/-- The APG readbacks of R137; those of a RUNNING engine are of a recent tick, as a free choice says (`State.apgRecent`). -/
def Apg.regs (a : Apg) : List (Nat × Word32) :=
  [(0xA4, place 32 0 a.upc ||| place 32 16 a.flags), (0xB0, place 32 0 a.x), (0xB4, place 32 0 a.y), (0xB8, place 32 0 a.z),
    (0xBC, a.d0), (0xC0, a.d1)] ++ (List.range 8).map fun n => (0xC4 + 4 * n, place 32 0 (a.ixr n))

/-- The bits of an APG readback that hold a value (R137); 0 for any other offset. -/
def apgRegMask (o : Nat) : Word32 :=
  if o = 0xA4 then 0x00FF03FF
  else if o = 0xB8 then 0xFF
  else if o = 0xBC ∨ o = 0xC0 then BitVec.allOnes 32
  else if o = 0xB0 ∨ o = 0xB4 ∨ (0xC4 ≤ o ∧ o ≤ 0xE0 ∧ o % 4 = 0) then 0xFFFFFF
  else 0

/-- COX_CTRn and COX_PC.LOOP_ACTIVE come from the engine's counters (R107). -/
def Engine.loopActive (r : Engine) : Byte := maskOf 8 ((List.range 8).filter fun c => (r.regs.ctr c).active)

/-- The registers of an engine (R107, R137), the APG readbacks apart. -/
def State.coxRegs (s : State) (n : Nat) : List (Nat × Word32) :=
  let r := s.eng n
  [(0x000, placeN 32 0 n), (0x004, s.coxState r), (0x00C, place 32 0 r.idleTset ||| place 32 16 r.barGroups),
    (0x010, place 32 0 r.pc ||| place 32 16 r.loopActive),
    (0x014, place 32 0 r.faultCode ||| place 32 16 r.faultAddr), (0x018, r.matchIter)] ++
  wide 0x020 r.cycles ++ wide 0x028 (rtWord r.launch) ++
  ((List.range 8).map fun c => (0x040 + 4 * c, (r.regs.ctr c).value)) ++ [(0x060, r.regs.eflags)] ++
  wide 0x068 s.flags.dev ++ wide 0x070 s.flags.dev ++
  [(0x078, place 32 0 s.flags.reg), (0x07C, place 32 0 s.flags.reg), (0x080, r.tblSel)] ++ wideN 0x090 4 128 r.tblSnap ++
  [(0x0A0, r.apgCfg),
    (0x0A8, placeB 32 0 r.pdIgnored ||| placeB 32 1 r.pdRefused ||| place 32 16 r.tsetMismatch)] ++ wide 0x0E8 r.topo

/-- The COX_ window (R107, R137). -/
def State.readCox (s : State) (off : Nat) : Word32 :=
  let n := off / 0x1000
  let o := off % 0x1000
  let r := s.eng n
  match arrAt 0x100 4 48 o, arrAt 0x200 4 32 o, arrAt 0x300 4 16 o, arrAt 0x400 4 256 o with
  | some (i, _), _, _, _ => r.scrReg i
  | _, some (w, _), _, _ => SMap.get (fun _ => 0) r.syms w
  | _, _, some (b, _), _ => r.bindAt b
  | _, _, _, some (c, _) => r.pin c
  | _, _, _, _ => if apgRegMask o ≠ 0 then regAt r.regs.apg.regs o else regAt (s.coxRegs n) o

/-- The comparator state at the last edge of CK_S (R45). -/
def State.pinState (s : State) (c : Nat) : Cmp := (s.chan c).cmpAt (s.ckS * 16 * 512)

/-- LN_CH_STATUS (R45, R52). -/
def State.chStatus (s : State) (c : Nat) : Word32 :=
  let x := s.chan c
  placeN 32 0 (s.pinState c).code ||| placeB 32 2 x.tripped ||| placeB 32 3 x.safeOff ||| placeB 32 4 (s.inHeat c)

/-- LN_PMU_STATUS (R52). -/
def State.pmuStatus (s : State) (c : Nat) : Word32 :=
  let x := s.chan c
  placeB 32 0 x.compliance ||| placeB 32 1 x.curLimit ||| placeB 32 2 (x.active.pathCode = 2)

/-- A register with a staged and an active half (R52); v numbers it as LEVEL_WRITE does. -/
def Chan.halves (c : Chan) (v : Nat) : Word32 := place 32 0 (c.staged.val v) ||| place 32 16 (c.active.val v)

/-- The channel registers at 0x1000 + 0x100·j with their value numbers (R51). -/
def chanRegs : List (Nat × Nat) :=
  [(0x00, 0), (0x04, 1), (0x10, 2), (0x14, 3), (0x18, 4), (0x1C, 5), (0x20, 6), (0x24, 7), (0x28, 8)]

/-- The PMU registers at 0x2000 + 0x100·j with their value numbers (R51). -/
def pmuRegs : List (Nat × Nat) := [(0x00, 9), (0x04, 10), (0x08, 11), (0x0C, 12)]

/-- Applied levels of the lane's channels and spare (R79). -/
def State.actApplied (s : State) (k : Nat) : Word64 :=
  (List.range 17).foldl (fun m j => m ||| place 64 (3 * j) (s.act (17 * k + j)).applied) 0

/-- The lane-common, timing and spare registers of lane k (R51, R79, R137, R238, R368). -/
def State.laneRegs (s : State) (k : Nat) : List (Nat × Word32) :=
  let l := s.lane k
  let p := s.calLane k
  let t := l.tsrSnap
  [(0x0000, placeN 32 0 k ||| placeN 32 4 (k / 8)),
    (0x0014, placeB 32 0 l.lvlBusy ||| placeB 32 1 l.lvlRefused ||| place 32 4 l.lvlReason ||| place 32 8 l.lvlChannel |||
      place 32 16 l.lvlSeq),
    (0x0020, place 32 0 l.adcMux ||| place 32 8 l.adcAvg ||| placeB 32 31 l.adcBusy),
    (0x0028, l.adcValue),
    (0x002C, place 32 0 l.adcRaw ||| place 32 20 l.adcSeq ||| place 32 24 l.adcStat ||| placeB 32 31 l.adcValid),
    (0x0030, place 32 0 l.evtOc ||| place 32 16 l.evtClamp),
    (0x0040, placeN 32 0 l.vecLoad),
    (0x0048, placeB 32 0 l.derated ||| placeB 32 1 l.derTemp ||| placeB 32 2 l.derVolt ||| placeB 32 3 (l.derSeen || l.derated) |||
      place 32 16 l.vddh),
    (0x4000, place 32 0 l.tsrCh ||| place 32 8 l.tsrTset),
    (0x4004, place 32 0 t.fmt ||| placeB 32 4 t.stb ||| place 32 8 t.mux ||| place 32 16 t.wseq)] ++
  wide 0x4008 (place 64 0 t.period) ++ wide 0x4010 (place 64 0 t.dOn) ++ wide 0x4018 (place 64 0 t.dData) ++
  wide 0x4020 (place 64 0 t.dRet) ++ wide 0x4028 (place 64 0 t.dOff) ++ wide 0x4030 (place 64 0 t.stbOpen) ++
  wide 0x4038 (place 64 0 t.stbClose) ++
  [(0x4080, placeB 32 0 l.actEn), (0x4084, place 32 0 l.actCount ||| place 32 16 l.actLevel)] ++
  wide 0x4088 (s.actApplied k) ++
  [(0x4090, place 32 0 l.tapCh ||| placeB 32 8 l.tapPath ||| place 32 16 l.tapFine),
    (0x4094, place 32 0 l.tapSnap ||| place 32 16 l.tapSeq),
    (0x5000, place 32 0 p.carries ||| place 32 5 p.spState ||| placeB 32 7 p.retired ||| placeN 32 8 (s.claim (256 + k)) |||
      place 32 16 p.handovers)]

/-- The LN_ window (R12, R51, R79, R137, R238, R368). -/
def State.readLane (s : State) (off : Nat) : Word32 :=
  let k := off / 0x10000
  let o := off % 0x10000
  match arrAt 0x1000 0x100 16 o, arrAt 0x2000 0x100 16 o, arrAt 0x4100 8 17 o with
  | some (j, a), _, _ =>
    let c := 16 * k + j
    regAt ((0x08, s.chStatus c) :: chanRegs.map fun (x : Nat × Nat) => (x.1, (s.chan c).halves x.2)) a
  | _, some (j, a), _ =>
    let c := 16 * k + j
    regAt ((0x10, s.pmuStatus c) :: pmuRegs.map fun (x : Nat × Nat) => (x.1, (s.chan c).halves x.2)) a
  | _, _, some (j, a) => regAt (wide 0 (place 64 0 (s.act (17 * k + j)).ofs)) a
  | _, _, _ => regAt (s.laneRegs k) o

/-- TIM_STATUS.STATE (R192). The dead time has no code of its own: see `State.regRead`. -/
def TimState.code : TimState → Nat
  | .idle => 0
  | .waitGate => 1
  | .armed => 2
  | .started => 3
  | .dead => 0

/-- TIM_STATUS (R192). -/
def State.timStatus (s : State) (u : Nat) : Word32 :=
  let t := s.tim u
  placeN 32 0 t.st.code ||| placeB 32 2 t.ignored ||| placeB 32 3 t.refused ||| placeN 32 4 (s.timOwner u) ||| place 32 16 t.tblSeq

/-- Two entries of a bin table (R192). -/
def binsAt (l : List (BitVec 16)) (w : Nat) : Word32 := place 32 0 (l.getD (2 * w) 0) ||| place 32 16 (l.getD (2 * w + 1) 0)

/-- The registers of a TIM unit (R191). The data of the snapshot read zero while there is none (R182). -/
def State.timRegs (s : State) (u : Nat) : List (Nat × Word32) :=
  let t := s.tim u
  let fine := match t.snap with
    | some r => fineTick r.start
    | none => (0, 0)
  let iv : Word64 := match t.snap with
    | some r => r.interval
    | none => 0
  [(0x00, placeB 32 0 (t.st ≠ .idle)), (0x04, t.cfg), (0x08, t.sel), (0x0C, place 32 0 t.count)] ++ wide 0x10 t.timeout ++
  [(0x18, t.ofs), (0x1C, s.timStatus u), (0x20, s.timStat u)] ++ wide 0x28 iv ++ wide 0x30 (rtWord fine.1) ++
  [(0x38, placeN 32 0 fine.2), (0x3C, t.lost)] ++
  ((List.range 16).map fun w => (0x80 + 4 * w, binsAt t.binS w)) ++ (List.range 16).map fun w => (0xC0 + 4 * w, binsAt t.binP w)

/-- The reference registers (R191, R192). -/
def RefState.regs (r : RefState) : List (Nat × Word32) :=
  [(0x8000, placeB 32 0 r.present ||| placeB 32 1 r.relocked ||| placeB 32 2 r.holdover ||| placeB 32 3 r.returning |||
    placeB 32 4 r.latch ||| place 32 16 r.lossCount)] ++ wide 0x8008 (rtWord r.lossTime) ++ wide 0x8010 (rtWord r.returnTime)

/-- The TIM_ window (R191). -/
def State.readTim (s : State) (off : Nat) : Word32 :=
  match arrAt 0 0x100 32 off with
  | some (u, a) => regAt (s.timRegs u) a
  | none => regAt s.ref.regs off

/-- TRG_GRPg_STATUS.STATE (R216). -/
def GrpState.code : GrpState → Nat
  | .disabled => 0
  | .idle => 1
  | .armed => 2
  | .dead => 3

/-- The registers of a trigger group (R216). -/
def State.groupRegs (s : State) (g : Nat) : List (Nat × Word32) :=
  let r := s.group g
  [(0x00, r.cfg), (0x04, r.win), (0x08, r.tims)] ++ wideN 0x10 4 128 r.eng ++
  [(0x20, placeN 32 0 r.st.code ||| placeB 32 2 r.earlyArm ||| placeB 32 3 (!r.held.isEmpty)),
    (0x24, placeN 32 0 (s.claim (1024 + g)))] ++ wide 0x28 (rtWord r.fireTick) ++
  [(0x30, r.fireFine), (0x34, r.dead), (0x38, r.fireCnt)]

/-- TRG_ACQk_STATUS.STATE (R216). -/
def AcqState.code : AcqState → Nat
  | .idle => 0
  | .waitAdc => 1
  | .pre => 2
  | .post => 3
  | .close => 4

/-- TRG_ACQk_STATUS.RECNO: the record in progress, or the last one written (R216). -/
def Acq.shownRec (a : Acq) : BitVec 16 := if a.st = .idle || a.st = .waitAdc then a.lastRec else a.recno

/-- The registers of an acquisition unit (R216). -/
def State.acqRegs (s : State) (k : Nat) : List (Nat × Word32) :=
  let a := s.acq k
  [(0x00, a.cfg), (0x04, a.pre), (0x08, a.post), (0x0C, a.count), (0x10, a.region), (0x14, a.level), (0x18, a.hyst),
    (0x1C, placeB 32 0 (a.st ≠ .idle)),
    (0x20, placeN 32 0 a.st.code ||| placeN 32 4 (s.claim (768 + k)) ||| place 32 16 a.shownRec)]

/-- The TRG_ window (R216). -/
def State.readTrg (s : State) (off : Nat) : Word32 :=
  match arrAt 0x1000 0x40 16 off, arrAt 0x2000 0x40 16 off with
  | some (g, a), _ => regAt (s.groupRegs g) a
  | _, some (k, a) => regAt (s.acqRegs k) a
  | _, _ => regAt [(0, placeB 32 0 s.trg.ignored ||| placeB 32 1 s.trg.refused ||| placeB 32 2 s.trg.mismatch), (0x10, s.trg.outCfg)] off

■ ASSIGNED TASK ■
Everything from the first line of the records above through the line containing "(0xBC, a.d0), (0xC0, a.d1)]" should be restated word for word; leave out all other lines.

■ WRITTEN SOLUTION ■
/-- The APG readbacks of R137; those of a RUNNING engine are of a recent tick, as a free choice says (`State.apgRecent`). -/
def Apg.regs (a : Apg) : List (Nat × Word32) :=
  [(0xA4, place 32 0 a.upc ||| place 32 16 a.flags), (0xB0, place 32 0 a.x), (0xB4, place 32 0 a.y), (0xB8, place 32 0 a.z),
    (0xBC, a.d0), (0xC0, a.d1)] ++ (List.range 8).map fun n => (0xC4 + 4 * n, place 32 0 (a.ixr n))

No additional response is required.